One of the plaintiffs in Iowa’s historic Varnum v Brien case passed away late last week. As Tom Witosky and Marc Hansen described in their book Equal Before the Law: How Iowa Led Americans to Marriage Equality, Larry Hoch was a middle-school teacher in his late 50s when he met David Twombley online in 2000. A few years later, he moved from New York to Des Moines to be with Twombley.

The couple had already entered into a civil union in Vermont, but our state didn’t recognize the legal status of their relationship. So when Camilla Taylor, an attorney for the LGBT advocacy group Lambda Legal, reached out in the summer of 2005, looking for plaintiffs in a case that would challenge Iowa’s Defense of Marriage Act, Hoch agreed immediately without consulting Twombley. The two men jokingly called themselves the “Old Fart Couple,” since they were much older than the five other couples who joined the lawsuit.

Hoch and Twombly unsuccessfully applied for a Polk County marriage license in November 2005. The lawsuit was filed the following month. Polk County District Court Judge Robert Hanson heard oral arguments in May 2007 and found Iowa’s ban on same-sex marriage to be unconstitutional in August of that year. His ruling was stayed pending appeal to the Iowa Supreme Court, where seven justices unanimously affirmed the decision in April 2009, allowing the Varnum plaintiffs and others to marry the person of their choice, regardless of gender.

Speaking to the Des Moines Register’s Molly Longman, One Iowa executive director Donna Red Wing described Hoch as an “incredible, sweet man” and said he was a regular at LGBT events in central Iowa: “I think for the community to see this older couple — they weren’t exactly spring chickens — engage so passionately in the fight for equality was so important.” Twombley told Longman, “We were both very proud to have been a part of history.
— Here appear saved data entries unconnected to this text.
-- ==== Sys2Proof/Machine/Pwm.lean ====
section
/-! DEFINITION. PWM legs, trip inputs and the commands of the PWM block (chapter 8). -/

namespace Sys2Proof.Machine

/-- A cause of leg n (R252): 0 EVENT, 1 LATE, 2 COMMIT_PARTIAL, 3 ILOCK_LIMIT. -/
def legCause (n b : Nat) : Cause := ⟨8 + n / 8, 4 * (n % 8) + b⟩

/-- Address of the shadow register i of a leg in COHERENT order (R250): PERIOD, CMPA to CMPD, DT, PHASE. -/
def shadowAddr (n i : Nat) : Nat :=
  match i with
  | 0 => Reg.PWM.LEG.PERIOD.addr n
  | 5 => Reg.PWM.LEG.DT.addr n
  | 6 => Reg.PWM.LEG.PHASE.addr n
  | k => Reg.PWM.LEG.CMP.addr n (k - 1)

/-- The active value i of a leg, in its shadow's layout (R250). -/
def State.act (s : State) (n i : Nat) : Word := s.rd (Reg.PWM.LEG.ACT.addr n i)

/-- The active PERIOD in counts. -/
def State.actPeriod (s : State) (n : Nat) : Nat := getBits (s.act n 0) 0 21

/-- The counting mode of a leg: 0 OFF, 1 UP, 2 UPDOWN (R218). -/
def State.legMode (s : State) (n : Nat) : Nat := s.get (Reg.PWM.LEG.CFG.MODE n)

/-- The active IDLE of a leg (R223). -/
def State.actIdle (s : State) (n : Nat) : Bool := s.flag (Reg.PWM.LEG.IDLE.ACTIVE n)

/-- Position in the period, in counts: the counter in UP; past PERIOD while counting down in UPDOWN. -/
def phaseOf (mode period counter : Nat) (down : Bool) : Nat :=
  if mode = 2 ∧ down then 2 * period - counter else counter

/-- Length of a period in counts (R218). -/
def spanOf (mode period : Nat) : Nat := if mode = 2 then 2 * period else period

/-- The reference level of a compare waveform just after the start of the cycle with the given count (R220, R221). -/
def refLevel (mode : Nat) (ctr : Bool) (period c counter : Nat) (down : Bool) : Bool :=
  if period ≤ c then true
  else if c = 0 then false
  else if mode = 1 then (if ctr then decide (period - c ≤ counter) else decide (counter < c))
  else if mode = 2 then
    (match ctr, down with
     | false, false => decide (counter < c)
     | false, true => decide (counter ≤ c)
     | true, false => decide (period - c ≤ counter)
     | true, true => decide (period - c < counter))
  else false

/-- The legs that obey a chopper request now (R323, R332). -/
def State.chopLeg (s : State) (n : Nat) : Bool :=
  let f := (s.legRec n).function
  (s.chop.req && s.flag Reg.DRIVE.CHOP_CFG.ENABLE && (f == 2 || f == 4)) || (s.chop.dischReq && (f == 3 || f == 4))

/-- The leg whose outputs a cable test drives (R430). -/
def State.cableLeg (s : State) (n : Nat) : Bool := decide (s.probe.task = .cable) && decide (s.probe.leg = n)

/-- The references of both outputs of a leg (R217 stage 1, R220 to R223, R323, R430); `tap` the compares whose waveform is on at this
instant by its taps alone (R221). -/
def State.refsTap (s : State) (n : Fin 32) (tap : Nat → Bool → Bool) : Bool × Bool :=
  let l := s.leg n
  let mode := s.legMode n.val
  let p := s.actPeriod n.val
  let indep := s.flag (Reg.PWM.LEG.CFG.OUTMODE n.val)
  let runs := l.counting && decide (mode ≠ 0) && !s.actIdle n.val
  let lv (i : Nat) (ctr : Bool) := refLevel mode ctr p (getBits (s.act n.val i) 0 21) l.counter l.down || tap i ctr
  let a := runs && lv 1 (s.flag (Reg.PWM.LEG.CFG.CTR_A n.val))
  let b := runs && (if indep then lv 2 (s.flag (Reg.PWM.LEG.CFG.CTR_B n.val)) else !a)
  if s.cableLeg n.val then (decide (s.probe.pulse = some false), decide (s.probe.pulse = some true))
  else if s.chopLeg n.val then (true, if indep then b else false) else (a, b)

/-- The references just after the leg's present cycle starts. -/
def State.refs (s : State) (n : Fin 32) : Bool × Bool := s.refsTap n (fun _ _ => false)

/-- The on-pulse of taps alone of compare i (R221): with c = 0 and h > 0 its waveform is on just before a point of the period
(`before`), or just after it. -/
def State.tapOn (s : State) (n : Fin 32) (mid before : Bool) (i : Nat) (ctr : Bool) : Bool :=
  let w := s.act n.val i
  decide (getBits w 0 21 = 0) && decide (0 < getBits w 24 5) &&
    (if s.legMode n.val = 2 then mid == ctr else !mid && (ctr == before))

/-- Where in the period, in taps of 1/32 count, the on-time of an output's reference starts and ends (R220, R222); none when it
has no edge. -/
def State.edgePhases (s : State) (n : Nat) (outB : Bool) : Option (Nat × Nat) :=
  let mode := s.legMode n
  let p := s.actPeriod n
  let indep := s.flag (Reg.PWM.LEG.CFG.OUTMODE n)
  let i := if outB && indep then 2 else 1
  let ctr := if outB && indep then s.flag (Reg.PWM.LEG.CFG.CTR_B n) else s.flag (Reg.PWM.LEG.CFG.CTR_A n)
  let c := getBits (s.act n i) 0 21
  let h := getBits (s.act n i) 24 5
  if p ≤ c ∨ (c = 0 ∧ h = 0) then none
  else
    let on := match mode, ctr with
      | 1, false => 0
      | 1, true => (p - c) * 32 - h
      | _, false => (2 * p - c) * 32 - h
      | _, true => (p - c) * 32 - h
    let off := match mode, ctr with
      | 1, false => c * 32 + h
      | 1, true => p * 32
      | _, false => c * 32 + h
      | _, true => (p + c) * 32 + h
    if outB && !indep then some (off, on) else some (on, off)

/-- The taps from the leg's present cycle start on to a place in its period. -/
def State.tapsTo (s : State) (n : Fin 32) (place : Nat) : Nat :=
  let l := s.leg n
  let span := spanOf (s.legMode n.val) (s.actPeriod n.val) * 32
  if span = 0 then 0
  else (place + span - phaseOf (s.legMode n.val) (s.actPeriod n.val) l.counter l.down * 32 % span) % span

/-- The taps by which an edge at a place in the period lies after the leg's present cycle start, or before it as a negative number;
0 where it lies a count or more away (R220, R234). -/
def State.edgeTaps (s : State) (n : Fin 32) (place : Nat) : Int :=
  let d := s.tapsTo n place
  let span := spanOf (s.legMode n.val) (s.actPeriod n.val) * 32
  if d < 32 then d else if span < d + 32 then (d : Int) - span else 0

/-- The length in taps of the on-pulse that leads at leg time `lead`, from the values in force (R235); none when it does
not end by its values, as under a chopper request (R323) or in a cable test (R430). -/
def State.pulseTaps (s : State) (n : Fin 32) (outB : Bool) (lead : Int) : Option Int :=
  if (s.chopLeg n.val && !outB) || s.cableLeg n.val then none
  else
    let now : Int := (s.leg n).time * 32
    match s.edgePhases n.val outB with
    | none => none
    | some (_, off) =>
      let rem := s.tapsTo n off
      let span := spanOf (s.legMode n.val) (s.actPeriod n.val) * 32
      some ((if rem = 0 ∧ now ≤ lead then (span : Int) else rem) + now - lead)

/-- One output of a leg. -/
def Leg.out (l : Leg) (outB : Bool) : OutSt := if outB then l.outB else l.outA
/-- Replace one output of a leg. -/
def Leg.setOut (l : Leg) (outB : Bool) (o : OutSt) : Leg := if outB then { l with outB := o } else { l with outA := o }

/-- Count a minimum-pulse action (R235). -/
def State.mpAct (s : State) (n : Nat) : State := s.bump (Reg.PWM.LEG.STATS.MP_ACT n)

/-- The leading edge of an on-pulse after dead time (R234, R235): the pulse is judged from the values in force here. One foreseen
shorter than COUNT is removed in DROP mode and will be stretched in STRETCH mode; a stretched pulse that reaches its next turn-on
merges with it. -/
def State.leadEdge (s : State) (n : Fin 32) (outB : Bool) : State :=
  let l := s.leg n
  let o := l.out outB
  let cnt := s.get (Reg.PWM.LEG.MINPULSE.COUNT n.val)
  let short := decide (0 < cnt) && match s.pulseTaps n outB o.due with
    | none => false
    | some t => decide (t < cnt * 32)
  if o.stretch then s.setLeg n (l.setOut outB { o with dtRun := false, stretch := false, on := true })
  else if short && !s.flag (Reg.PWM.LEG.MINPULSE.MODE n.val) then
    (s.setLeg n (l.setOut outB { o with dtRun := false, on := false })).mpAct n.val
  else
    let s1 := s.setLeg n (l.setOut outB { o with
      dtRun := false, on := true, lead := o.due, least := cnt, short := short, moved := false })
    if short then s1.mpAct n.val else s1

/-- What moves a reference: an edge of its waveform, a transfer, or anything else. -/
inductive RefMove where
  | edge | transfer | other
deriving DecidableEq, Repr

/-- The turn-on of an output is put off by a stretched pulse of the leg's other output (R235, COMPLEMENTARY mode). -/
def State.putOff (s : State) (n : Fin 32) (outB : Bool) : Bool :=
  ((s.leg n).out (!outB)).stretch && !s.flag (Reg.PWM.LEG.CFG.OUTMODE n.val)

/-- The reference of an output turns on at leg time `t` taps (R232, R234, R235): its dead time starts there, or where a stretched pulse
of the other output ends. -/
def State.refOn (s : State) (n : Fin 32) (outB : Bool) (t : Int) : State :=
  let l := s.leg n
  let other := l.out (!outB)
  let dt := s.deadTime n.val outB
  let wait := s.putOff n outB
  let start := if wait then other.lead + other.least * 32 else t
  let s1 := s.setLeg n (l.setOut outB { l.out outB with ref := true, dtRun := true, due := start + dt * 32 })
  if dt = 0 ∧ wait = false then s1.leadEdge n outB else s1

/-- The reference of an output turns off at leg time `t` taps (R234, R235). A dead time that ended before has led in the pulse; a pulse
judged shorter than its minimum, or cut by a transfer below it, runs on to the minimum. -/
def State.refOff (s0 : State) (n : Fin 32) (outB : Bool) (t : Int) (by_ : RefMove) : State :=
  let o0 := (s0.leg n).out outB
  let s := if o0.dtRun && decide (o0.due < t) && !s0.putOff n outB then s0.leadEdge n outB else s0
  let l := s.leg n
  let o := l.out outB
  if o.on && !o.stretch && (o.short || o.moved || decide (by_ = .transfer)) && decide (t < o.lead + o.least * 32) then
    let s1 := s.setLeg n (l.setOut outB { o with ref := false, dtRun := false, stretch := true })
    if o.short then s1 else s1.mpAct n.val
  else s.setLeg n (l.setOut outB { o with ref := false, dtRun := false, on := o.on && o.stretch })

/-- The reference of an output takes a level at the leg's present instant, with the tap fraction of the edge of its waveform
(R232, R234, R235). -/
def State.applyRef (s : State) (n : Fin 32) (outB new : Bool) (by_ : RefMove) : State :=
  let l := s.leg n
  if new = (l.out outB).ref then s
  else
    let off : Int := match by_, s.edgePhases n.val outB with
      | .edge, some (on, off) => s.edgeTaps n (if new then on else off)
      | _, _ => 0
    let t := (l.time : Int) * 32 + off
    if new then s.refOn n outB t else s.refOff n outB t by_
We’ve had numerous gay couples that have married that know us or know of us, and they’ve gone out of their way to thank us for what we did for them.”

Although my life was not directly affected by the Varnum case, all Iowans should be grateful for what Hoch and the other plaintiffs did to promote fairness and equality in our state. Without their lawsuit, thousands of LGBT couples in Iowa would have had to wait six more years (until the 2015 U.S. Supreme Court ruling in Obergefell) to obtain the legal and psychological benefits of being married. Witosky and Hansen wrote that Hoch and Twombley “weren’t the first couple the [Lambda Legal] organization had contacted. […] Several Des Moines area couples had been approached but declined for a variety of reasons, mostly because of the attention the case would attract.” After living in the closet for most of his adult life, Hoch risked becoming a target for haters in order to take a stand. May his memory be a blessing.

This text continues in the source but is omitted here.